Learning French was chaotic for me from the very beginning.
I started at university simply because we had to take an additional language. At the time, I already knew English well, was taking German classes, and at home, I was trying to discover a bit of Korean. So among Italian, Spanish, and French, I chose French — apparently it was considered a hard language, and I wanted to be challenged.
We had a very strict teacher. She treated pronunciation like a matter of life and death. We repeated words and sentences after her, read texts aloud, and were expected to know every sound perfectly.
I did not really enjoy it at the beginning — but today I am genuinely thankful to her every single day. That foundation took a lot of the burden off my shoulders later on.
I completed two semesters with her. We did not progress much in grammar or vocabulary, but I thought everything was fine.
Then the next school year arrived, and everything fell apart. A new teacher, a new curriculum — and suddenly my class was a mix of people who had studied French for five years as children, people who spoke it perfectly but claimed they had forgotten everything, and then us — students with two semesters of a not particularly intense course behind us.
I got demotivated and stopped going. Instead, I found a language school.
And then it got really chaotic.
As in any group class anywhere, you always find people who know much more than they admit, or much less — and either way, the pace never feels right. For two years, I was in and out of classes, changing groups, skipping when it got too hard, slacking when it got too easy, until one day I decided it was a waste of money and quit French completely.
It was another year or two before I tried again — this time with one-to-one online lessons.
Even though I passed the entrance exam at A2+ to B1 level, I had clearly missed important foundations along the way. My teacher was frustrated having to cover basics with me; I was frustrated being stuck at A2 seemingly forever, and that combination was never going to work. So as you might guess — I stopped again.
When I had time, I would listen to podcasts for intermediate learners or do some exercises online. Nothing consistent. Nothing that really moved the needle.
It was about three or four years ago that I finally said — enough. No more inconsistency that leads nowhere.
I started taking lessons seriously on Italki. But being someone who is interested in everything, I ended up booking three to four lessons per week — one English, one German, one Korean, one French. All at the same time.
It was honestly a lot of fun. I have so many good memories of those teachers. But it was also a slightly insane thing to do, and after more than six months of keeping that pace, I crashed.
I am a piano teacher, so I taught from early afternoon onwards. That meant mornings were free for lessons, homework, and YouTube rabbit holes. I was not some carefree person with no responsibilities — I just genuinely believed I could do it all.
Spreading yourself across four languages simultaneously means you do not truly progress in any of them.

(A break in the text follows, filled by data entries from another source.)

/-- Bring-up (spec/14 R386 to R388): a DOWN port of a running page with a module present trains; trained, it aligns; aligned, it
enters AUTH with its deskew; a bring-up that takes too long falls back or fails; a failed authentication is tried again; a
CHALLENGE is answered once under the key, with 384 bits of MAC, while the random source works (spec/20 R512); a good RESPONSE is
marked; an UP port that loses its markers counts what its decoder found, cuts a frame that it is sending, which counts (R395),
and goes down, which the other port tells the ring. A port forged by a wrong key never comes up: a RESPONSE whose MAC matches
neither of this port's CHALLENGEs fails the authentication (spec/14 R387), with reason, counter and source. Completes here (a
clause ends in exec of it = next): riserTrainingStart, riserTrainingDone, riserAligned, riserChallengeRx, riserResponseRx,
riserBringupTimeout, riserAuthRetry, riserLinkDown. -/
def Obligations.PortsComeUp : Prop :=
  ((∀ (s : State) (w : Bool), s.rsAlive = true → s.rsRunning w = true → (s.rsPort w).st = 0 →
    exec (.riserTrainingStart w true) s =
      .next (s.settled (s.setRsPort w { s.rsPort w with present := true, st := 1, first := false })))
  ∧ (∀ (s : State) (w : Bool), s.rsAlive = true → (s.rsPort w).st = 1 →
    exec (.riserTrainingDone w) s = .next (s.settled (s.setRsPort w { s.rsPort w with st := 2 })))
  ∧ (∀ (s : State) (w : Bool) (d : Nat), s.rsAlive = true → (s.rsPort w).st = 2 →
    let k := if (s.rsPort w).lanes = 3 then d % 1024 else 0
    exec (.riserAligned w d) s = .next (s.settled ((s.setRsPort w { s.rsPort w with deskew := k }).authEnter w)))
  ∧ (∀ (s : State) (w : Bool) (bad : Nat), s.rsAlive = true → (s.rsPort w).st = 3 →
    let p := rsPage w
    let x := { s.rsPort w with st := 5, why := 1, verified := false, okSeen := false, peerValid := false }
    exec (.riserBringupTimeout w bad) s =
      .next (s.settled (((s.setRsPort w x).bump p Rg.RS_AUTH_FAILS).raiseSrc p 1)))
  ∧ (∀ (s : State) (w : Bool), s.rsAlive = true → (s.rsPort w).st = 5 →
    exec (.riserAuthRetry w) s = .next (s.settled (s.authEnter w)))
  ∧ (∀ (s : State) (w : Bool) (pdu k : List Byte), s.rsAlive = true → s.rsKey w = some k → (s.rsPort w).st = 3 →
      (s.rsPort w).answered = false → s.key.rngOk = true →
    let r := s.random 32
    let head := r.2.linkHead w 2 (s.authOk w) ++ r.1
    let s1 := r.2.onPort w (fun y => { y with challenged := true, answered := true })
    exec (.riserChallengeRx w pdu) s =
      .next (s.settled (s1.linkSend w (head ++ sliceB (Config.hmac k (pdu.take 0x30 ++ head)) 0 48))))
  ∧ (∀ (s : State) (w : Bool) (pdu k : List Byte), s.rsAlive = true → s.rsKey w = some k → (s.rsPort w).st = 3 →
      beNat (sliceB pdu 4 2) = s.ringParams.1 →
      getLE pdu 6 1 = s.ringParams.2 → getLE pdu 3 1 ≠ (s.rsPort w).addr →
    let ok := (s.rsPort w).okSeen || (getLE pdu 7 1 % 2 == 1)
    exec (.riserResponseRx w pdu) s =
      .next (s.settled (if sliceB (Config.hmac k (s.challenge w 0 ++ pdu.take 0x30)) 0 48 = sliceB pdu 0x30 48
          ∨ sliceB (Config.hmac k (s.challenge w 1 ++ pdu.take 0x30)) 0 48 = sliceB pdu 0x30 48 then
        (s.setRsPort w { s.rsPort w with verified := true, okSeen := ok, peer := getLE pdu 3 1 % 128 }).tryUp w
      else ((s.setRsPort w { s.rsPort w with st := 5, why := 2, verified := false, okSeen := false, peerValid := false }).bump (rsPage w)
        Rg.RS_AUTH_FAILS).raiseSrc (rsPage w) 1)))
  ∧ ∀ (s : State) (w : Bool) (bad : Nat) (fec : Fec) (cut : Bool), s.rsAlive = true → s.rsRunning w = true →
      (s.rsPort w).st = 4 →
    let p := rsPage w
    let down (x : State) : State := (((x.bump p Rg.RS_LINK_DOWNS).raiseSrc p 0).rsFall w true).rsNarrow w bad
    let s0 := s.bumpBy p Rg.RS_FEC_CORR fec.corr
    let s1 := if fec.lost = 0 then s0 else (s0.bumpBy p Rg.RS_FEC_UNCORR fec.lost).raiseSrc p 5
    let s2 := if cut = true ∧ (s.rsPort w).flight.isSome = true then (s1.emit (.riserCut w.toNat)).bump p Rg.RS_DROP_DOWN else s1
    exec (.riserLinkDown w .marker bad fec cut none) s = .next (s.settled (down s2)))
  ∧ (∀ (s : State) (w : Bool) (pdu k : List Byte), s.rsAlive = true → s.rsKey w = some k → (s.rsPort w).st = 3 →
    (∀ ok < 2, sliceB (Config.hmac k (s.challenge w ok ++ pdu.take 0x30)) 0 48 ≠ sliceB pdu 0x30 48) →
    let p := rsPage w
    let x := { s.rsPort w with st := 5, why := 2, verified := false, okSeen := false, peerValid := false }
    exec (.riserResponseRx w pdu) s =
      .next (s.settled (((s.setRsPort w x).bump p Rg.RS_AUTH_FAILS).raiseSrc p 1)))

/-- Frames of the ring (spec/14 R374 to R382, R389): an UP port counts what its decoder found, counts a frame and routes it by its
tag, poisoned where its FCS is wrong, which is counted, and a tag that is wrong counts with its source; a frame of its own is
removed, one for it delivered, one for all delivered and passed on; at a frame boundary a CONTROL frame goes out with its FCS,
the transit one first, and one that meets an uncorrectable error there is dropped first; HELLO goes out each millisecond,
ANNOUNCE to all every ten; an address not heard leaves the map; a clash ends. Completes here (a clause ends in exec of it =
next): riserFrameRx, riserFrameTx, riserHelloSend, riserAnnounceSend, ringMapExpiry, addrClashClear. -/
def Obligations.TheRingCarriesFrames : Prop :=
  (∀ (s : State) (w : Bool) (tag b : List Byte) (fec : Fec) (ago : Nat), s.rsAlive = true → s.rsRunning w = true →
      (s.rsPort w).st = 4 →
    let p := rsPage w
    let c := s.bumpBy p Rg.RS_FEC_CORR fec.corr
    let s0 := if fec.lost = 0 then c else (c.bumpBy p Rg.RS_FEC_UNCORR fec.lost).raiseSrc p 5
    let body := b.take (b.length - 4)
    let good := fcsGood b = true ∧ fec.hit = false
    (∀ f : RFrame, good → RFrame.ofTag tag body false = some f →
      exec (.riserFrameRx w tag b fec ago) s = .next (s.settled ((s0.bump p Rg.RS_RX_FRAMES).rsRoute w f ago)))
    ∧ (∀ f : RFrame, ¬ good → RFrame.ofTag tag body true = some f →
      let bad := if fcsPoison b = true ∧ fec.hit = false then Rg.RS_POISON_RX else Rg.RS_FCS_ERR
      exec (.riserFrameRx w tag b fec ago) s =
        .next (s.settled (((s0.bump p Rg.RS_RX_FRAMES).bump p bad).rsRoute w f ago)))
    ∧ ((∀ q, RFrame.ofTag tag body q = none) →
      exec (.riserFrameRx w tag b fec ago) s = .next (s.settled ((s0.bump p Rg.RS_TAG_ERR).raiseSrc p 6))))
  ∧ (∀ (s : State) (w : Bool) (f : RFrame) (ago : Nat), f.src ≠ (s.rsPort w).addr →
      (f.dest = (s.rsPort w).addr → s.rsRoute w f ago = s.rsDeliver w f ago)
      ∧ (f.dest ≠ (s.rsPort w).addr → f.dest < 0xFE → f.hop + 1 < f.limit → s.rsRoute w f ago = s.rsTransit (!w) f.onward)
      ∧ (f.dest ≠ (s.rsPort w).addr → f.dest = 0xFF → f.hop + 1 < f.limit →
          s.rsRoute w f ago = (s.rsDeliver w f ago).rsTransit (!w) f.onward))
  ∧ (∀ (s : State) (w : Bool) (f : RFrame) (l : List RFrame), s.rsAlive = true → (s.rsPort w).st = 4 → s.inWindow = false →
      (s.rsPort w).ctlT = f :: l →
    exec (.riserFrameTx w false) s =
      .next (s.settled
        (let s1 := ((s.setRsPort w { s.rsPort w with ctlT := l, flight := some f }).emit (.riser w.toNat f.wire)).bump (rsPage w)
          Rg.RS_TX_FRAMES
        match f.own with
        | none => s1
        | some t => s1.txDone t.queue t.glove t.pair 0 (s.rsStamp w true 0) t.len t.tag)))
  ∧ (∀ (s : State) (w : Bool) (c : Nat), s.rsAlive = true → (s.rsPort w).st = 4 → s.transitNext w = some c →
    exec (.riserFrameTx w true) s = .next (s.settled ((s.spoilTransit w c).riserTransmit w)))
  ∧ (∀ s : State, s.rsAlive = true → (s.rsPort false).st = 4 → (s.rsPort true).st = 0 →
    exec .riserHelloSend s = .next (s.settled (s.linkSend false (s.linkHead false 3 (s.authOk false)))))
  ∧ (∀ s : State, s.rsAlive = true →
    exec .riserAnnounceSend s =
      .next (s.settled (s.rsAll 1 (fun w => ownEth linkDest (rsMac w) (s.linkHead w 4 (s.lstate w))))))
  ∧ (∀ (s : State) (w : Bool) (a : Nat), s.rsAlive = true →
    let x := s.rsPort w
    let m := x.map.filter (fun e => e.1 != a)
    exec (.ringMapExpiry w a) s =
      .next (s.settled (s.setRsPort w { x with map := m, ownBack := x.ownBack && a != x.addr })))
  ∧ ∀ s : State, s.rsAlive = true →
    exec .addrClashClear s = .next (s.settled { s with rs := { s.rs with clash := false } })

/-- Floor ports (spec/16 R427 to R437): a frame that arrives at a port that passes frames is counted by what drops it, with its
source where the FIFO is full or meets an uncorrectable error (R441), writes the inputs that it carries (spec/13 R351) and goes
to the receive queue of its VLAN's glove; at a boundary the next lease frame or entry goes out; an entry sent completes on its
paired queue with its stamp; the loss of the link sets its source, drops a frame that is being received and ends one that is
being sent FAILED_LINK (R442); low-power idle begins on an idle port and ends; MDIO frames run. A held launch that falls due on
a free port with no lease frame to send first (spec/16 R435) is started as it is judged (spec/15 R413). Completes here (a clause
ends in exec of it = next): launchDue, fpFrameRx, fpFrameTx, fpTxDone, fpLinkChange, lpiEntry, mdioStart, mdioDone, lpiWake,
lpiRxChange. -/
def Obligations.FloorPortsWork : Prop :=
  ((∀ (s : State) (p : Nat) (b : List Byte) (ago : Nat), s.sys.mode ≠ .recovery → s.portsOn = true → s.fpPasses p = true →
    (∀ ecc l, exec (.fpFrameRx p b false ago ecc l) s =
        .next (s.settled ((s.bump (Pg.fp p) Rg.FP_RX_OVF).raiseSrc (Pg.fp p) 2)))
      ∧ (∀ l, exec (.fpFrameRx p b true ago true l) s =
        .next (s.settled ((s.bump (Pg.fp p) Rg.FP_RX_FCS_ERR).raiseSrc (Pg.fp p) 3)))
      ∧ (fcsGood b = false →
          ∀ l, exec (.fpFrameRx p b true ago false l) s = .next (s.settled (s.bump (Pg.fp p) Rg.FP_RX_FCS_ERR)))
      ∧ (fcsGood b = true → (b.length < 64 ∨ 9600 < b.length) →
          ∀ l, exec (.fpFrameRx p b true ago false l) s = .next (s.settled (s.bump (Pg.fp p) Rg.FP_RX_LEN_ERR)))
      ∧ (fcsGood b = true → 64 ≤ b.length → b.length ≤ 9600 →
          let e := Eth.read (b.take (b.length - 4))
          s.fpAccepts p e.dest = true → ¬ (e.etype = 0x88B5 ∧ e.payload.headD 0 = 0x4C) →
          ∀ l, exec (.fpFrameRx p b true ago false l) s =
            .next (s.settled ((s.nodeInputs false p (leNat e.src) e.vid l).fpDeliver p e false ago))))
  ∧ (∀ (s : State) (p : Nat) (f : List Byte) (l : List (List Byte)), s.portsOn = true → s.fpPasses p = true →
      (s.fpOf p).flight = none → (s.fpOf p).lpiTx = false → (s.fpOf p).lease = f :: l →
    exec (.fpFrameTx p) s =
      .next (s.settled (((s.setFp p { s.fpOf p with lease := l }).emit (.fp p (macFrame f))).bump (Pg.fp p) Rg.FP_TX_FRAMES)))
  ∧ (∀ (s : State) (p : Nat) (f : TxFlight), s.coreUp = true → (s.fpOf p).flight = some f → f.real = true →
    let s1 := s.setFp p { s.fpOf p with flight := none }
    exec (.fpTxDone p true) s =
      .next (s.settled ((s1.bump (Pg.fp p) Rg.FP_TX_FRAMES).txDone f.queue f.glove f.pair (if f.late = true then 0x0001 else 0)
        f.stamp f.len f.tag)))
  ∧ (∀ (s : State) (p rate : Nat) (cut : Bool), s.coreUp = true → (s.fpOf p).link = true → s.running (Pg.fp p) = true →
    let a0 := if cut = true ∧ s.fpHears p = true then s.bump (Pg.fp p) Rg.FP_RX_FCS_ERR else s
    let off (a : State) : State :=
      (a.setFp p { a.fpOf p with link := false, phyRate := rate % 8, half := false, lpiTx := false, lpiRx := false }).fpIdleEnd p
    let mismatch (a : State) : State :=
      if (off a).rateMismatch p = true ∧ s.rateMismatch p = false then (off a).raiseSrc (Pg.fp p) 1 else off a
    (∀ f : TxFlight, (s.fpOf p).flight = some f → f.real = true →
      let a := (a0.setFp p { s.fpOf p with flight := none }).txDone f.queue f.glove f.pair 0x203 f.left f.len f.tag
      exec (.fpLinkChange p false rate false cut) s =
        .next (s.settled (if (a.fpOf p).link = true then (mismatch a).raiseSrc (Pg.fp p) 0 else mismatch a)))
    ∧ ((s.fpOf p).flight = none →
      exec (.fpLinkChange p false rate false cut) s = .next (s.settled ((mismatch a0).raiseSrc (Pg.fp p) 0))))
  ∧ (∀ (s : State) (p : Nat), s.coreUp = true → s.flag (Pg.fp p) Rg.FP_EEE_CTL 0 = true → s.fpPasses p = true →
      (s.fpOf p).lpiTx = false → s.fpWaiting p = false →
    exec (.lpiEntry p) s =
      .next (s.settled ((s.setFp p { s.fpOf p with lpiTx := true }).bump (Pg.fp p) Rg.FP_LPI_ENTRIES)))
  ∧ (∀ (s : State) (p : Nat), s.coreUp = true →
    exec (.lpiWake p) s = .next (s.settled (s.setFp p { s.fpOf p with lpiTx := false }))
      ∧ ∀ on, exec (.lpiRxChange p on) s = .next (s.settled (s.setFp p { s.fpOf p with lpiRx := on })))
  ∧ (∀ (s : State) (r : Requester) (g p : Nat) (v : Word), s.writes r g (Pg.fp p) Rg.FP_MDIO_CTL = true →
      (s.fpOf p).mdioBusy = false → bit v 31 = true → bf v 26 2 = 2 →
    let x := { s.fpOf p with mdioBusy := true, mdioOp := v &&& 0x1FFFFFFF }
    exec (.mdioStart r p v) s =
      .next (s.settled (((s.setReg (Pg.fp p) Rg.FP_MDIO_CTL (v &&& 0x1FFFFFFF)).setFp p x).emit (.mdio p (v &&& 0x1FFFFFFF)))))
  ∧ ∀ (s : State) (p data : Nat), s.coreUp = true → (s.fpOf p).mdioBusy = true → bf (s.fpOf p).mdioOp 26 2 = 2 →
    exec (.mdioDone p data) s =
      .next (s.settled (s.setFp p { s.fpOf p with mdioBusy := false, mdioData := data % 65536 })))
  ∧ (∀ (s : State) (q : Nat),
    let src := bf (s.queue q).arg5 0 8
    let p := src - 0x18
    let e := TxEntry.read (s.headEntry q)
    s.portsOn = true → 0x18 ≤ src → src < 0x20 → (s.fpOf p).held.contains q = true → s.canTake q = true →
    s.fpPasses p = true → (s.fpOf p).flight = none → (s.fpOf p).lease = [] → (s.fpOf p).lpiTx = false → s.launchDelta e ≤ 0 →
    s.txLawful p (s.queueOwner q) e = true → s.judge e = .now →
    exec (.launchDue q) s = .next (s.settled ((s.countLaunch (s.queueOwner q) e .now).fpStart p q e false true)))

I kept English going just to maintain it — I passed my Cambridge FCE at eighteen and did not want to lose the skill. Korean was pure passion. German carried a sentimental weight from childhood. And French? French I had simply chosen as a university challenge. No emotional attachment, no deep reason — just stubbornness.
Pronunciation never scared me. Reading French felt natural. But stringing three sentences together without losing my vocabulary, without freezing, without overcomplicating everything — that was another story.
As my boyfriend likes to say, you are a masochist.
He is probably right. I am just trying not to admit it.